§ What you need to do:
Copy the data exactly from the line that contains "([(R.CB_STAT_PSTATE 0, 2), (R.CB_STAT_PSTATE" through the line that contains "room in the", keeping both end lines and leaving out everything else.

§ Data supplied:
▼▼▼

-- ==== Sys2Proof/Tests/Witness5.lean ====
section
/-! SUPPORT. States that meet the premises of the statements about the Media Port's rings and its channels. -/
namespace Sys2Proof.Machine.Tests
set_option Elab.async false
open Sys2Proof Sys2Proof.Machine

/-- A media descriptor of the cookie 77 (R251). -/
def dsc (op flags ns gcnt iucnt gran iu blen old : Nat) : Desc64 :=
  Desc64.ofBytes (leBytes op 1 ++ leBytes flags 1 ++ [1] ++ leBytes ns 1 ++ leBytes gcnt 2 ++ leBytes iucnt 1 ++ [0] ++ leBytes gran 8 ++
    leBytes (if op < 4 then 0x1000 else 0) 8 ++ leBytes iu 8 ++ leBytes 0 20 ++ leBytes 77 4 ++ leBytes blen 3 ++ leBytes old 5)

/-- Banks ON, channels 0 to 3 present, namespace 1 with a map at 0x100000 that has an array extent, a captured one, one past its
channel's end and one that names nothing. -/
def media (f : Media → Media) (l : List (Fld × Nat)) : State :=
  let b := bytesAt 0x100000 (leBytes (2 ^ 36 + 9 + 2 ^ 40 * 2 + 2 ^ 58 * 2) 8 ++ leBytes (2 ^ 36 - 1 + 2 ^ 40 * 2 + 2 ^ 58 * 2) 8) (fresh
    ([(R.CB_STAT_PSTATE 0, 2), (R.CB_STAT_PSTATE 1, 2), (R.CB_STAT_PSTATE 2, 2), (R.CB_STAT_PSTATE 3, 2), (R.INTEG_CHAN_PRESENT, 0xF),
      (R.MP_CTRL_EN, 1), (R.MP_NS_CFG_EN 1, 1), (R.MP_NS_CFG_CAPT 1, 1),
      (R.MP_NS_MAP_LO_ADDR 1, 0x100), (R.MP_NS_IUCNT_COUNT 1, 4), (R.MP_CPL_LO_ADDR, 4), (R.MP_JBUF_LO_ADDR, 0x30), (R.MP_JROOM_ROOM, 1)]
      ++ l))
  here { b with media := f b.media }

/-- A descriptor that ring 3 has fetched, as the head for acceptance. -/
def fetchedBy (d : Desc64) (f : Media → Media) : Block := (media (fun m => f { m with fetched := [(3, d.raw)] }) []).blk

/-- The same of ring 0. -/
def fetchedBy0 (d : Desc64) : Block := (media (fun m => { m with fetched := [(0, d.raw)] }) []).blk

/-- A fetch that can be answered, its first and its second try; a sound descriptor of each operation, with and without MAP, with room in the
journal for its run and with none; a lookup past the map, at an empty slot, at an extent and at one that names no present granules, with no
program on its way and with one; a bad operation and a bad address. -/
theorem test_witness_MediaRings :
    (∀ r ∈ [false, true], let s := media (fun m => { m with subs := [(31, 1)], heads := [(31, 1023)], used := [(31, 1024)], retried := r }) []
      let b := s.blk
      MemOk s ∧ b.still ∧ b.media.subs = (31, 1) :: [] ∧ b.get R.MP_CTRL_EN ≠ 0 ∧
        b.mpHeld + b.media.fetched.length < 32768 ∧ b.media.retried = r ∧
        b.reachable (b.getAddr R.MP_RING_LO_ADDR R.MP_RING_HI_ADDR + 31 * 0x10000 + 64 * b.media.heads.get 31 0) 64 = true) ∧
    (let b := ({ (media (fun m => { m with subs := [(31, 1)] }) []).blk with regs := (media id [(R.CB_STAT_PSTATE 1, 0)]).blk.regs } : Block);
      b.reachable (0x100000 + 64) 64 = false ∧ b.media.subs = (31, 1) :: []) ∧
    (let b := (media id []).blk;
      b.target 0x100040 = .carafe 1 ∧ (b.bankAt 1).src.look (0x100040 / 64 % 2 ^ 14) = none) ∧
    (media (fun m => { m with unread := 32768 }) []).blk.mpFull = true ∧ (media id []).blk.mpFull = false ∧
    (fresh []).winOff R.MP_SUBMIT_SLOT.off = false ∧ (media id []).blk.media.subs = [] ∧
    (∀ d ∈ [dsc 1 0 0 1 0 (3 * 2 ^ 35 + 7) 0 512 0, dsc 1 2 0x21 1 3 (3 * 2 ^ 35 + 7) 0 500 0, dsc 2 0 0 1 0 (4 * 2 ^ 35 - 1) 0 0 0,
        dsc 4 0 0 0 0 (3 * 2 ^ 35) 0 0 0, dsc 3 0 1 0 0 0 64 0 0, dsc 3 0 1 0 0 0 63 0 0, dsc 3 0 1 0 0 0 0 0 0],
      let b := fetchedBy d id
      b.mem.wf = true ∧ b.still ∧ b.mpHead = some (3, d) ∧ (d.op = 2 ∨ d.op = 3 → b.get R.MP_STAT_PFAIL = 0) ∧
        b.badDesc d = false ∧ b.badAddr 3 d = false) ∧
    (let b := fetchedBy (dsc 1 2 0x21 1 3 (3 * 2 ^ 35 + 7) 0 500 0) fun m => { m with jopen := some ⟨15, 126, 5⟩ };
      (runsOf (b.installSet (dsc 1 2 0x21 1 3 (3 * 2 ^ 35 + 7) 0 500 0))).length ≤ b.jRoomFor) ∧
    (let b := fetchedBy (dsc 1 2 0x21 1 3 (3 * 2 ^ 35 + 7) 0 500 0) fun m => { m with jopen := none };
      b.jRoomFor < (runsOf (b.installSet (dsc 1 2 0x21 1 3 (3 * 2 ^ 35 + 7) 0 500 0))).length) ∧
    (let b := fetchedBy0 (dsc 5 0 1 0 2 0 62 0 0);
      b.mem.wf = true ∧ b.still ∧ b.mpHead = some (0, dsc 5 0 1 0 2 0 62 0 0) ∧ b.badDesc (dsc 5 0 1 0 2 0 62 0 0) = false ∧
        b.badAddr 0 (dsc 5 0 1 0 2 0 62 0 0) = false ∧ (runsOf (b.installSet (dsc 5 0 1 0 2 0 62 0 0))).length ≤ b.jRoomFor ∧ (dsc 5 0 1 0 2 0 62 0 0).nss < 8) ∧
    (fetchedBy (dsc 3 0 1 0 0 0 64 0 0) id).iuCount 1 ≤ 64 ∧ 63 < (fetchedBy (dsc 3 0 1 0 0 0 63 0 0) id).iuCount 1 ∧
    (∀ p ∈ [(0, 2, true), (1, 2, false), (2, 0, false), (63, 0, false)],
      let b := fetchedBy (dsc 3 0 1 0 0 0 p.1 0 0) id
      let w := leNat (b.mem.bytes (b.getAddr (R.MP_NS_MAP_LO_ADDR 1) (R.MP_NS_MAP_HI_ADDR 1) + 8 * p.1) 8)
      w / 2 ^ 58 % 4 = p.2.1 ∧ (w / 2 ^ 58 % 4 = 2 → b.extentOk (w % 2 ^ 40) (w / 2 ^ 40 % 2 ^ 12) = p.2.2) ∧ b.media.accepted = []) ∧
    (let x : Accepted := ⟨0, 3, 2, 0, dsc 1 0 0 1 0 (2 ^ 36 + 9) 0 512 0, none, false, false, false, 0⟩
      let b := fetchedBy (dsc 3 0 1 0 0 0 0 0 0) fun m => { m with accepted := [x] };
      (b.media.accepted.filter (fun x => x.desc.op == 1 && x.block.isNone &&
        x.desc.gran == leNat (b.mem.bytes (b.getAddr (R.MP_NS_MAP_LO_ADDR 1) (R.MP_NS_MAP_HI_ADDR 1)) 8) % 2 ^ 40)).getLast? = some x) ∧
    (let d := dsc 2 0 0 0 0 (3 * 2 ^ 35) 0 0 0;
      (fetchedBy d id).mpHead = some (3, d) ∧ d.op = 2 ∧ (fetchedBy d id).badDesc d = true) ∧
    (let d := dsc 4 0 0 0 0 (2 * 2 ^ 35) 0 0 0;
      (fetchedBy d id).mpHead = some (3, d) ∧ d.op = 4 ∧ (fetchedBy d id).badDesc d = false ∧ (fetchedBy d id).badAddr 3 d = true) ∧
    (let d := dsc 5 0 1 0 2 0 62 0 0;
      (fetchedBy d id).mpHead = some (3, d) ∧ d.op = 5 ∧ (fetchedBy d id).badDesc d = false ∧ (fetchedBy d id).badAddr 3 d = true) := by
  unfold Block.still MemOk
  and_intros <;> decide +kernel

/-- An accepted descriptor of channel 3. -/
def taken (idx : Nat) (d : Desc64) (handed srcErr : Bool) (block : Option Nat) : Accepted := ⟨idx, 3, 3, idx, d, block, handed, false, srcErr, 9⟩

/-- A descriptor to hand over and none; a program's last data beat, one beyond its length, with a failed source; a read's first and last beat
with out-of-band bytes and without; completions of a handed descriptor and of a journal block; a journal block to close, empty and none; a
closed block to hand over, and none. -/
theorem test_witness_MediaTraffic :
    (let d := dsc 1 0x10 0 3 0 (3 * 2 ^ 35 + 7) 0 1025 0
      let r := dsc 2 8 0 3 0 (3 * 2 ^ 35 + 7) 0 0 0
      let j := Desc64.ofBytes (journalDesc 5 0x30000)
      let s := media (fun m => { m with accepted := [taken 0 d false false none, taken 1 d true false none, taken 2 d true true none,
        taken 3 r true false none, taken 4 { r with flags := 0 } true false none, taken 5 j true false (some 3)] }) []
      let b := s.blk;
      MemOk s ∧ b.still ∧ b.mpNext 3 = some (taken 0 d false false none) ∧ b.mpNext 4 = none ∧
      b.handedAt 3 1 = some (taken 1 d true false none) ∧ d.op = 1 ∧ min 512 (d.blen - 512 * 2) = 1 ∧ min 512 (d.blen - 512 * 3) = 0 ∧
      b.reachable (d.buf + 512 * 2) 1 = true ∧ b.handedAt 3 2 = some (taken 2 d true true none) ∧
      b.handedAt 3 3 = some (taken 3 r true false none) ∧ r.op = 2 ∧ r.oob = true ∧ b.reachable (r.buf + 512 * 2 + 64 * 7) 64 = true ∧
      b.reachable (r.buf + 512 * 3 + 16 * 2) 16 = true ∧ r.buf + 512 * 2 + 64 ≤ r.buf + 512 * 3 + 16 * 2 ∧
      b.handedAt 3 4 = some (taken 4 { r with flags := 0 } true false none) ∧ ({ r with flags := 0 } : Desc64).oob = false ∧
      b.handedAt 3 5 = some (taken 5 j true false (some 3)) ∧ b.handedAt 3 9 = none) ∧
    (∀ c ∈ [0, 1, 127], let b := (media (fun m => { m with jopen := some ⟨15, c, 5⟩ }) []).blk
      b.winOff R.MP_CTRL_JFLUSH.off = false ∧ b.media.jopen = some ⟨15, c, 5⟩ ∧ c ≤ 127 ∧ b.reachable (b.jAddr 0 + 4096 * 15) 32 = true) ∧
    (media (fun m => { m with jopen := none }) []).blk.media.jopen = none ∧
    (let b := (media (fun m => { m with jclosed := [⟨15, 127, 5⟩] }) []).blk;
      b.media.jclosed = ⟨15, 127, 5⟩ :: [] ∧ b.media.jbusy = false ∧ b.get R.MP_JROOM_ROOM ≠ 0) ∧
    ((media id []).blk.media.jclosed = []) := by
  unfold Block.still MemOk
  and_intros <;> decide +kernel
end Sys2Proof.Machine.Tests
end

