-- ==== Sys2Proof/Tests/Witness8.lean ====
section
/-! SUPPORT. States that meet the premises of the statements about loading, digests, activation and the control stores' rows. -/
namespace Sys2Proof.Machine.Tests
set_option Elab.async false
open Sys2Proof Sys2Proof.Machine

/-- An image header of two sections with seven words, 168 bytes (R183). -/
def header : List Byte :=
  leBytes 0x474D4942 4 ++ leBytes 3 2 ++ leBytes 2 2 ++ leBytes 424 4 ++ leBytes 0x0F1A0072 4 ++ leBytes 0x3452 4 ++ leBytes 1 4 ++
    leBytes 77 8 ++ List.replicate 96 0 ++ leBytes 5 2 ++ leBytes 3 2 ++ leBytes 0 4 ++ leBytes 100 2 ++ leBytes 4 2 ++
    List.replicate 116 0

/-- Bank 3 ON, a manifest stamped, every clock locked, and the image at 0x300000 half read. -/
def loading (x : Option ImgRead) (l : List (Fld × Nat)) : Block :=
  let b := fresh ([(R.CB_STAT_PSTATE 3, 2), (R.LDR_IMGADDR_LO_ADDR, 0x300000), (R.LDR_STAT_MVALID, 1)] ++ l)
  { b with spm := { b.spm with img := x, locked := true } }

/-- The image being read is the one given. -/
theorem test_witness_ImageRead : ∀ x l, (loading (some x) l).spm.img = some x := fun _ _ => rfl

/-- The root of trust while a check runs and while none does; a load that can start and those that cannot; a read's first and second error; the
two halves of a header, sound and not; the words that follow it, whole, broken and last; the digest's answer. -/
theorem test_witness_ImageLoading :
    (∀ p ∈ [(0, false), (1, true), (3, true), (4, false)], let b := loading none [(R.LDR_STAT_PHASE, p.1)]
      decide (b.get R.LDR_STAT_PHASE = 1 ∨ b.get R.LDR_STAT_PHASE = 2 ∨ b.get R.LDR_STAT_PHASE = 3 ∨ b.get R.ACT_STAT_PHASE = 1) = p.2) ∧
    (let b := loading none [];
      b.mem.wf = true ∧ b.still ∧ b.get R.LDR_STAT_PHASE = 0 ∧ b.get R.LDR_STAT_MVALID ≠ 0 ∧ b.spm.locked = true) ∧
    ((fresh []).spm.locked = false ∧ (fresh []).get R.LDR_STAT_MVALID = 0) ∧
    (∀ x ∈ ([⟨none, 0, [], [], false⟩, ⟨none, 0, [], [], true⟩, ⟨none, 128, header.take 128, [], false⟩,
        ⟨none, 128, header.take 127 ++ [1], [], false⟩, ⟨none, 256, header, [], false⟩, ⟨none, 384, header, List.replicate 8 0, false⟩] : List ImgRead),
      let b := loading (some x) [(R.LDR_STAT_PHASE, 2)]
      let k := if x.got < 256 then 128 else min 128 (imgLen x.hdr - x.got)
      x.dst = none ∧ k ≠ 0 ∧ b.reachable (0x300000 + x.got) k = true ∧ b.target (0x300000 + x.got) = .carafe 3 ∧
        (b.bankAt 3).src.look ((0x300000 + x.got) / 64 % 2 ^ 14) = none ∧ (x.got = 256 → headerOk x.hdr = true ∧ x.got = 256 + 24 * 0 + x.part.length) ∧
        (x.got = 384 → headerOk x.hdr = true ∧ x.got = 256 + 24 * 5 + x.part.length ∧ x.part.length < 24 ∧ x.got + k = imgLen x.hdr)) ∧
    headerOk (header.take 128 ++ header.drop 128) = true ∧ headerOk (header.take 127 ++ [1] ++ header.drop 128) = false ∧
    (loading (some ⟨none, 0, [], [], false⟩) [(R.LDR_IMGADDR_LO_ADDR, 0x400000)]).reachable 0x400000 128 = false ∧
    (let b := loading (some ⟨none, 424, header, [], false⟩) [(R.LDR_STAT_PHASE, 3)];
      b.get R.LDR_STAT_PHASE = 3) := by
  unfold Block.still
  and_intros <;> decide +kernel

/-- Logical engine 9 asks for a digest with the block at 0x300000, of the operation, flags, context and length. -/
def digesting (op flags ctx len : Nat) (dg : Tab DgCtx) : Block :=
  { bytesAt 0x300000 (leBytes op 1 ++ leBytes flags 1 ++ [7] ++ leBytes ctx 1 ++ leBytes len 4 ++ leBytes 0x310000 8 ++ leBytes 0x320000 8)
    (fresh [(R.CB_STAT_PSTATE 3, 2)]) with dg := dg, digQ := [(9, 0x300000)] }

/-- A bad block, first or not; a context its engine does not hold; the first part with contexts free and with none; a part in the last
context; a part with LAST, compared or written back; an empty one; a source out of reach; the answers to come. -/
theorem test_witness_DigestRequests :
    (∀ p ∈ [(2, 0, 5, 128, false), (2, 1, 5, 128, false), (1, 0, 5, 128, true), (1, 1, 0, 128, true), (1, 1, 0, 0, true), (1, 3, 0, 100, true),
        (1, 7, 0, 100, true), (1, 2, 7, 5, true)],
      let b := digesting p.1 p.2.1 p.2.2.1 p.2.2.2.1 [(7, ⟨some 9, none⟩)]
      b.mem.wf = true ∧ b.still ∧ b.digQ = (9, 0x300000) :: [] ∧ digestOk (b.mem.bytes 0x300000 64) = p.2.2.2.2 ∧
        b.reachable 0x300000 64 = true ∧ b.reachable 0x300018 1 = true ∧ b.reachable 0x300003 1 = true ∧ 
        b.spm.act = none ∧ b.dg.look 5 = none ∧ b.dg.look 1 = none ∧ b.dg.look 7 = some ⟨some 9, none⟩ ∧
        b.reachable 0x310000 128 = true ∧ b.reachable 0x320000 48 = true) ∧
    (digesting 1 1 0 128 []).reachable 0x400000 128 = false ∧
    (let b := digesting 1 1 0 128 ((List.range 7).map fun i => (i + 1, ⟨some 8, none⟩));
      (∀ j < 8, 1 ≤ j → b.dg.look j ≠ none) ∧ (b.mem.read (0x300000 + 1)).getLsbD 0 = true) ∧
    (fresh []).digQ = [] ∧
    (∀ c ∈ [false, true], let b : Block := { digesting 1 3 7 0 [(7, ⟨some 9, some (0x300000, 0x2FFFE8, c, true, 7)⟩)] with digQ := [] }
      b.spm.act = none ∧ b.reachable 0x300018 1 = true ∧ b.dg.look 7 = some ⟨some 9, some (0x300000, 0x2FFFE8, c, true, 7)⟩ ∧
        0x2FFFE8 + 48 ≤ 0x300000 + 0x18) ∧
    (fresh []).dg.look 7 = none := by
  unfold Block.still
  and_intros <;> decide +kernel

end Sys2Proof.Machine.Tests
end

▲▲▲

§ Answer to the problem:
    ([(R.CB_STAT_PSTATE 0, 2), (R.CB_STAT_PSTATE 1, 2), (R.CB_STAT_PSTATE 2, 2), (R.CB_STAT_PSTATE 3, 2), (R.INTEG_CHAN_PRESENT, 0xF),
      (R.MP_CTRL_EN, 1), (R.MP_NS_CFG_EN 1, 1), (R.MP_NS_CFG_CAPT 1, 1),
      (R.MP_NS_MAP_LO_ADDR 1, 0x100), (R.MP_NS_IUCNT_COUNT 1, 4), (R.MP_CPL_LO_ADDR, 4), (R.MP_JBUF_LO_ADDR, 0x30), (R.MP_JROOM_ROOM, 1)]
      ++ l))
  here { b with media := f b.media }

/-- A descriptor that ring 3 has fetched, as the head for acceptance. -/
def fetchedBy (d : Desc64) (f : Media → Media) : Block := (media (fun m => f { m with fetched := [(3, d.raw)] }) []).blk

/-- The same of ring 0. -/
def fetchedBy0 (d : Desc64) : Block := (media (fun m => { m with fetched := [(0, d.raw)] }) []).blk

/-- A fetch that can be answered, its first and its second try; a sound descriptor of each operation, with and without MAP, with room in the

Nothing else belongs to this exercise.